Action item:
From the data below, retype exactly the lines starting with the one that contains "[memWrite_data1 hb ha]" and ending with the one that contains "rw [s.raise_of_not_errf c", both included.

Input data:
+===+

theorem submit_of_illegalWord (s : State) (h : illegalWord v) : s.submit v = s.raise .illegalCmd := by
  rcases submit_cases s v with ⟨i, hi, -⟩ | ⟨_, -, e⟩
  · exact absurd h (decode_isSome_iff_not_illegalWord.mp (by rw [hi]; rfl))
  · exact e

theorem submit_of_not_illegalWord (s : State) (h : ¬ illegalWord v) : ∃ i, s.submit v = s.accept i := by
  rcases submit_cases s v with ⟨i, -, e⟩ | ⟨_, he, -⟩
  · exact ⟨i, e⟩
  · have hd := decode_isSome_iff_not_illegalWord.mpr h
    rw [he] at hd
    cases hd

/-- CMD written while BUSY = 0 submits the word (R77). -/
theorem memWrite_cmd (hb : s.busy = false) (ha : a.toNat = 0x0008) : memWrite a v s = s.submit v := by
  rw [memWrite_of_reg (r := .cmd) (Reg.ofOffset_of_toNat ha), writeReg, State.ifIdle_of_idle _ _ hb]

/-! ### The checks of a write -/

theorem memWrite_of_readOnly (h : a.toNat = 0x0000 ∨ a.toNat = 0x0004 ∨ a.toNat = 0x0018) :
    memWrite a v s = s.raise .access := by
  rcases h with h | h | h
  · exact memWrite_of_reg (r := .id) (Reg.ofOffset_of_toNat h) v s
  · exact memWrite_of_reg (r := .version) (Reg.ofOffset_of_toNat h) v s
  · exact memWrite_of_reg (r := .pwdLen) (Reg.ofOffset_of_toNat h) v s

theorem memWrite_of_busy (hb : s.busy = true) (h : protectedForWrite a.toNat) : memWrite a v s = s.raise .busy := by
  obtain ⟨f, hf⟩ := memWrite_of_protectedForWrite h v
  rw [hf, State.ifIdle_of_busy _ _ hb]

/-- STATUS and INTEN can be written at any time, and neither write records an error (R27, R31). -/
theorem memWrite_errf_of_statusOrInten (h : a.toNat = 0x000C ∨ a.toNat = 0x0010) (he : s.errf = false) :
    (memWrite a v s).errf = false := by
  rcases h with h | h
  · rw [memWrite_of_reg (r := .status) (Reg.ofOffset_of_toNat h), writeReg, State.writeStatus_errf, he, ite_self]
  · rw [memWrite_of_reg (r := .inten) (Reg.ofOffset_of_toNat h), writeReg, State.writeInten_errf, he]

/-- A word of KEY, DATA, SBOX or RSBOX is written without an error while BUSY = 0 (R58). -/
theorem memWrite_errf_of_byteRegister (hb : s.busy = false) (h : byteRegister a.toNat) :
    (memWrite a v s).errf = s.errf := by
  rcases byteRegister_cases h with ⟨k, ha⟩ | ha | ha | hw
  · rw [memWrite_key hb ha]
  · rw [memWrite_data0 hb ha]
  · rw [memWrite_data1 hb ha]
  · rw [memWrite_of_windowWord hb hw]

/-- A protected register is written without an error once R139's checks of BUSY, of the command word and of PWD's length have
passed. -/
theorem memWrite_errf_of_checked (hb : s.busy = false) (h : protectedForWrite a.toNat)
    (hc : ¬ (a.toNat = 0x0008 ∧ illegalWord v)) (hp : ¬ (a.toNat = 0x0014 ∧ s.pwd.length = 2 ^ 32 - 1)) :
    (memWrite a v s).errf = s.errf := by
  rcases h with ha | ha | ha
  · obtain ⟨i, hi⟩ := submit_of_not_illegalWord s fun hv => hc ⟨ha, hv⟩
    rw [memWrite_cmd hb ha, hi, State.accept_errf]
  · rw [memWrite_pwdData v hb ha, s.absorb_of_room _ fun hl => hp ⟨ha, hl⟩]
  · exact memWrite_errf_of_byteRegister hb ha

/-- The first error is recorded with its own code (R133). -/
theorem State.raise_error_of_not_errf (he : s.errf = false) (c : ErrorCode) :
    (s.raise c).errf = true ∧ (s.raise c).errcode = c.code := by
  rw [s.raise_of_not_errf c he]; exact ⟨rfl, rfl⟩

+===+

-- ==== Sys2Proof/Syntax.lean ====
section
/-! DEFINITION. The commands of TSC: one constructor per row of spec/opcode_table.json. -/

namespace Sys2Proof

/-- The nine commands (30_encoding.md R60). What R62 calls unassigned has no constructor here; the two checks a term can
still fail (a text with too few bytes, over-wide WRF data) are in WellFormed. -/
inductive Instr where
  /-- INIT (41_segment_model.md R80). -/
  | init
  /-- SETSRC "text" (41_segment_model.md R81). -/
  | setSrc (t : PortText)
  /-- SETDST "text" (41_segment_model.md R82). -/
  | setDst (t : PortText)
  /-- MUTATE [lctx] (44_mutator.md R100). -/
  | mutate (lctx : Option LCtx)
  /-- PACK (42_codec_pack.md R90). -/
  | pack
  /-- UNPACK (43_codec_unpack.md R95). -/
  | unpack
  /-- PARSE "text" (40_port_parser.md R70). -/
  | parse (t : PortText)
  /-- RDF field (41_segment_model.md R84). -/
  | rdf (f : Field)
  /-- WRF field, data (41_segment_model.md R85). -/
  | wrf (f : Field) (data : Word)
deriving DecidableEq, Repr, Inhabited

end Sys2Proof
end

+===+

Final answer:
  · rw [memWrite_data1 hb ha]
  · rw [memWrite_of_windowWord hb hw]

/-- A protected register is written without an error once R139's checks of BUSY, of the command word and of PWD's length have
passed. -/
theorem memWrite_errf_of_checked (hb : s.busy = false) (h : protectedForWrite a.toNat)
    (hc : ¬ (a.toNat = 0x0008 ∧ illegalWord v)) (hp : ¬ (a.toNat = 0x0014 ∧ s.pwd.length = 2 ^ 32 - 1)) :
    (memWrite a v s).errf = s.errf := by
  rcases h with ha | ha | ha
  · obtain ⟨i, hi⟩ := submit_of_not_illegalWord s fun hv => hc ⟨ha, hv⟩
    rw [memWrite_cmd hb ha, hi, State.accept_errf]
  · rw [memWrite_pwdData v hb ha, s.absorb_of_room _ fun hl => hp ⟨ha, hl⟩]
  · exact memWrite_errf_of_byteRegister hb ha

/-- The first error is recorded with its own code (R133). -/
theorem State.raise_error_of_not_errf (he : s.errf = false) (c : ErrorCode) :
    (s.raise c).errf = true ∧ (s.raise c).errcode = c.code := by
  rw [s.raise_of_not_errf c he]; exact ⟨rfl, rfl⟩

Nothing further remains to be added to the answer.